Alternatively the six articles can be read as one item by clicking
here.
MAN THE RESULT OF EVOLUTION?
Last time we stated that we cannot agree with Dr. Lever, when he says
that the Bible does not give any scientific data but only reveals
ultimate realities, which escape all scientific investigation. Yet we
admitted that Genesis 1 indeed does not give us any exact description of
the 'hour' of creation. Does this mean that an evolutionary explanation
of the creation, including man, is possible, within the con-text of
Genesis 1 and 2? (see note 1 at the bottom of this article)

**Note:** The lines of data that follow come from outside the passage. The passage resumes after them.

-- ==== Sys2Proof/Machine/Alloc.lean ====
section
/-! DEFINITION. Allocation of GDDR7 and HBM: buffers, home copies and save buffers, key sets, table sets and conversion
blocks (R275, R279, R280, R359 to R365). -/

namespace Sys2Proof.Machine

/-- The lowest range of n bytes in [lo, hi) that meets none of the used ranges: the range begins at lo or where a used one
ends. -/
def firstFit (used : List Extent) (lo hi n : Nat) : Option Nat :=
  let free (b : Nat) : Bool := decide (lo ≤ b ∧ b + n ≤ hi) && used.all fun e => decide (b + n ≤ e.base ∨ e.base + e.len ≤ b)
  let starts := (lo :: used.map fun e => e.base + e.len).filter free
  match starts with
  | [] => none
  | a :: l => some (l.foldl Nat.min a)

/-- Live buffers of a function, with their indexes. -/
def liveBufs (s : State) (f : Nat) : List (Nat × Buf) := (getFn s f).bufs.filter fun p => p.2.live
/-- Ranges of GDDR7 in use: live buffers of every function, freed ones not yet reclaimed, and what holds no handle. -/
def gddrRanges (s : State) : List Extent :=
  (s.fns.flatMap fun p => (p.2.bufs.filter fun q => q.2.live).map fun q => (⟨q.2.base, q.2.size⟩ : Extent)) ++
    s.zombies.map (·.ext) ++ s.gddrUsed
/-- A range of GDDR7 for n bytes on a 2 KiB boundary (R360). -/
def gddrFit (s : State) (n : Nat) : Option Extent :=
  (firstFit (gddrRanges s) gddrBase (gddrBase + gddrAlloc s) (up2k n)).map fun b => ⟨b, up2k n⟩

/-- Bytes of GDDR7 charged to a function: its buffers, freed ones not yet reclaimed, home copies, and save buffers of its
sectors' jobs (R216, R363, R420). -/
def fnGddrBytes (s : State) (f : Nat) : Nat :=
  ((liveBufs s f).map fun p => p.2.size).sum + ((s.zombies.filter (·.fn == f)).map fun z => z.ext.len).sum +
    ((getFn s f).models.map fun p => if p.2.loaded then p.2.home.len else 0).sum +
    (s.sectors.map fun p => match p.2 with
      | some x => if x.owner = f then (match x.saved with
          | some e => e.len
          | none => 0) else 0
      | none => 0).sum
/-- MEM_FN_USED and MEM_FN_BUFFERS follow the function's memory (Table 10.18). -/
def memRegs (s : State) (f : Nat) : State :=
  regSet (regSet s (fnBase f + 0x2504) (BitVec.ofNat 32 (ceilDiv (fnGddrBytes s f) (2 ^ 20)))) (fnBase f + 0x2508)
    (BitVec.ofNat 32 (liveBufs s f).length)
/-- Would n more bytes keep the function inside its quota (R360)? -/
def inQuota (s : State) (f n : Nat) : Bool :=
  let q := (regGet s (fnBase f + 0x2500)).toNat
  q == 0xFFFFFFFF || decide (ceilDiv (fnGddrBytes s f + n) (2 ^ 20) ≤ q)

/-- Take n bytes of GDDR7 for something that holds no handle, zeroed (R364). -/
def takeGddr (s : State) (f n : Nat) : Option (Extent × State) :=
  if !inQuota s f (up2k n) then none
  else (gddrFit s n).map fun e => (e, { zeroRange s e.base e.len with gddrUsed := s.gddrUsed ++ [e] })
/-- Give such a range back. -/
def dropGddr (s : State) (e : Extent) : State := { s with gddrUsed := s.gddrUsed.erase e }

/-- Allocate a buffer (R360): its handle and the state, or none. -/
def allocBuf (s : State) (f size : Nat) : Option (Nat × State) :=
  if !inQuota s f (up2k size) then none
  else match gddrFit s size, (List.range 65536).find? fun i => !(getBuf s f i).live with
    | some e, some i =>
      let b : Buf := ⟨(getBuf s f i).gen, true, e.base, e.len⟩
      let s1 := modFn (zeroRange s e.base e.len) f fun x => { x with bufs := tset Buf.free x.bufs i b }
      some (handleOf f b.gen i, memRegs s1 f)
    | _, _ => none

/-- Jobs that hold a stage-3 reference to a buffer of function f (R75, R363): its image, its statistics, its bindings. -/
def jobsUsing (s : State) (f h : Nat) : List Nat :=
  s.jobs.filterMap fun p => match p.2 with
    | some j => if j.fn = f ∧ (j.imageBuf = h ∨ j.statsBuf = h ∨ j.bindings.any fun b => b.handle == h) then some p.1 else none
    | none => none

/-- A valid RECV entry, and a valid SEND entry (Table 13.6). -/
def isRecv (r : Role) : Bool := bit r.w0.toNat 31 && bit r.w0.toNat 30
def isSend (r : Role) : Bool := bit r.w0.toNat 31 && !bit r.w0.toNat 30
/-- RECV entries whose pool is a freed buffer become invalid (R446). -/
def dropPools (s : State) (h : Nat) : State :=
  { s with fab := { s.fab with roles := (s.fab.roles.map fun p =>
      if isRecv p.2 && p.2.w1.toNat == h then (p.1, { p.2 with w0 := putBits p.2.w0 31 31 0 }) else p).filter fun p => p.2 != Role.empty } }

/-- Free the buffer of a handle that resolves (R361, R363): the generation advances, the memory stays while jobs use it. -/
def freeBuf (s : State) (h : Nat) : State :=
  let f := hFn h
  let i := hIdx h
  let b := getBuf s f i
  let js := jobsUsing s f h
  let gen := if b.gen = 1023 then 1 else b.gen + 1
  let s1 := modFn s f fun x => { x with bufs := tset Buf.free x.bufs i ⟨gen, false, 0, 0⟩ }
  let s2 : State := if js.isEmpty then s1 else { s1 with zombies := s1.zombies ++ [⟨f, ⟨b.base, b.size⟩, js⟩] }
  memRegs (dropPools s2 h) f

/-- A job no longer uses freed buffers; those that no job uses are reclaimed. -/
def reclaim (s : State) (j : Nat) : State :=
  let zs := s.zombies.map fun z => { z with jobs := z.jobs.erase j }
  let fs := (s.zombies.filter fun z => z.jobs.contains j).map (·.fn)
  fs.foldl memRegs { s with zombies := zs.filter fun z => !z.jobs.isEmpty }

/-! HBM (R279, R280). -/

/-- Address range of a die's half. -/
def hbmHalf (s : State) (die : Nat) : Nat × Nat :=
  let h0 := (regGet s 0x10000).toNat * 2 ^ 20
  if die = 0 then (0, h0) else (h0, hbmBytes s)
/-- Ranges of a die's HBM for n bytes, charged in units of 2 MiB (R280): one range where one is free, else any free units; an
object that must lie whole, the conversion block, takes one range. None where the charge exceeds what is free. -/
def hbmFit (s : State) (die n : Nat) (whole : Bool) : Option (List Extent) :=
  let (lo, hi) := hbmHalf s die
  let used := (s.hbmUsed.filter (·.1 == die)).map (·.2)
  let unit := 2 ^ 21
  match firstFit used lo hi (up2m n) with
  | some b => some [⟨b, up2m n⟩]
  | none =>
    if whole then none
    else
      let free := ((List.range ((hi - lo) / unit)).map fun i => lo + unit * i).filter fun b =>
        used.all fun e => decide (b + unit ≤ e.base ∨ e.base + e.len ≤ b)
      let k := up2m n / unit
      if free.length < k then none else some ((free.take k).map fun b => ⟨b, unit⟩)

/-- KSE_FN_HBM_USED of a function. -/
def hbmRegs (s : State) (f : Nat) : State :=
  let x := getFn s f
  let sum (l : List (Nat × Extent)) : Nat := (l.map fun p => p.2.len).sum
  let n := (x.keys.map fun p => sum p.2.extents).sum + (x.tables.map fun p => sum p.2.extents).sum +
    (x.params.map fun p => sum p.2.conv).sum
  regSet s (fnBase f + 0x2304) (BitVec.ofNat 32 (n / 2 ^ 20))

/-- Take ranges for an object's shares: n bytes on each die named, zeroed. None where some die lacks the room. -/
def takeHbm (whole : Bool) : List (Nat × Nat) → State → Option (List (Nat × Extent) × State)
  | [], s => some ([], s)
  | (die, n) :: l, s =>
    match hbmFit s die n whole with
    | none => none
    | some es =>
      let s1 := es.foldl (fun st e => zeroRange st e.base e.len) s
      (takeHbm whole l { s1 with hbmUsed := s1.hbmUsed ++ es.map fun e => (die, e) }).map fun r => (es.map (fun e => (die, e)) ++ r.1, r.2)
/-- Give the ranges of an object back. -/
def dropHbm (s : State) (l : List (Nat × Extent)) : State := { s with hbmUsed := s.hbmUsed.filter fun p => !l.contains p }

/-- The writes that put a share into its ranges, in order. -/
def shareWrites (share : List TByte) : List Extent → List (Nat × List TByte)
  | [] => []
  | e :: l => (e.base, share.take e.len) :: shareWrites (share.drop e.len) l
/-- Put an object's shares into HBM, with the tags of what came in (R132, R279, R423). -/
def putShares (s : State) (obj : List TByte) (pieces : Nat → List (Nat × Nat)) (l : List (Nat × Extent)) : State :=
  (([0, 1] : List Nat).flatMap fun d => shareWrites (pieceBytes obj (pieces d)) ((l.filter (·.1 == d)).map (·.2))).foldl
    (fun st w => writeT st w.1 w.2) s

/-! Slots in use (R74, R75, R217, R317, R405). -/

/-- Does some job of function f meet a test? -/
def anyJob (s : State) (f : Nat) (p : Job → Bool) : Bool :=
  s.jobs.any fun x => match x.2 with
    | some j => j.fn == f && p j
    | none => false
/-- Is a role entry a valid RECV entry of function f that names parameter slot n (Table 13.6)? -/
def roleNames (s : State) (f n : Nat) : Bool :=
  s.fab.roles.any fun p => p.1 / 64 == f && isRecv p.2 && bits p.2.w3.toNat 3 0 == n
/-- Parameter-set slot n is in use: a key set or table set names it, or a job. -/
def paramInUse (s : State) (f n : Nat) : Bool :=
  ((getFn s f).keys.any fun p => p.2.loaded && p.2.param == n) || anyJob s f fun j => j.param == n
def keyInUse (s : State) (f k : Nat) : Bool := anyJob s f fun j => j.key == some k
def tableInUse (s : State) (f t : Nat) : Bool := anyJob s f fun j => j.table == some t
/-- Model slot m is in use (R217): a job names it, or its sector is lent: another sector of its set holds the tiles (R419). -/
def modelInUse (s : State) (f m : Nat) : Bool :=
  (anyJob s f fun j => j.model == some m) ||
    ((getModel s f m).loaded && match getSector s (getModel s f m).sector with
      | some x => !x.holder
      | none => false)

end Sys2Proof.Machine
end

Dr. Lever answers this question in the affirmative. Personally we
believe that the answer suggested by Genesis 1 and 2 is No.
"AFTER ITS KIND"
It is striking that every time Genesis 1 speaks of
the creation of living creatures, it uses the expression "after its
kind". Vv. 11, 12: plants; v. 21: sea animals and birds; Vv. 24, 25:
cattle and other land animals. It is not repeated in the case of man,
but the very expression used (the image of God) clearly says that man in
particular is "after his kind".
Of course, we have to be careful in our interpretation of such an
expression. Dr. Lever has pointed out that these words have often been
misunderstood. In the 17th and the 18th century biologists and
naturalists generally believed in the absolute fixity of species.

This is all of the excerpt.